Action item> Restate every record that follows, keeping it exact.

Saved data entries
____________________

-- ==== Sys2Proof/Machine/Dispatch.lean ====
section
/-! DEFINITION. One arm per constructor of `Instr`: its meaning. -/

namespace Sys2Proof.Machine

open Sys2Proof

____________________

Solution for this task>
-- ==== Sys2Proof/Machine/Dispatch.lean ====
section
/-! DEFINITION. One arm per constructor of `Instr`: its meaning. -/

namespace Sys2Proof.Machine

open Sys2Proof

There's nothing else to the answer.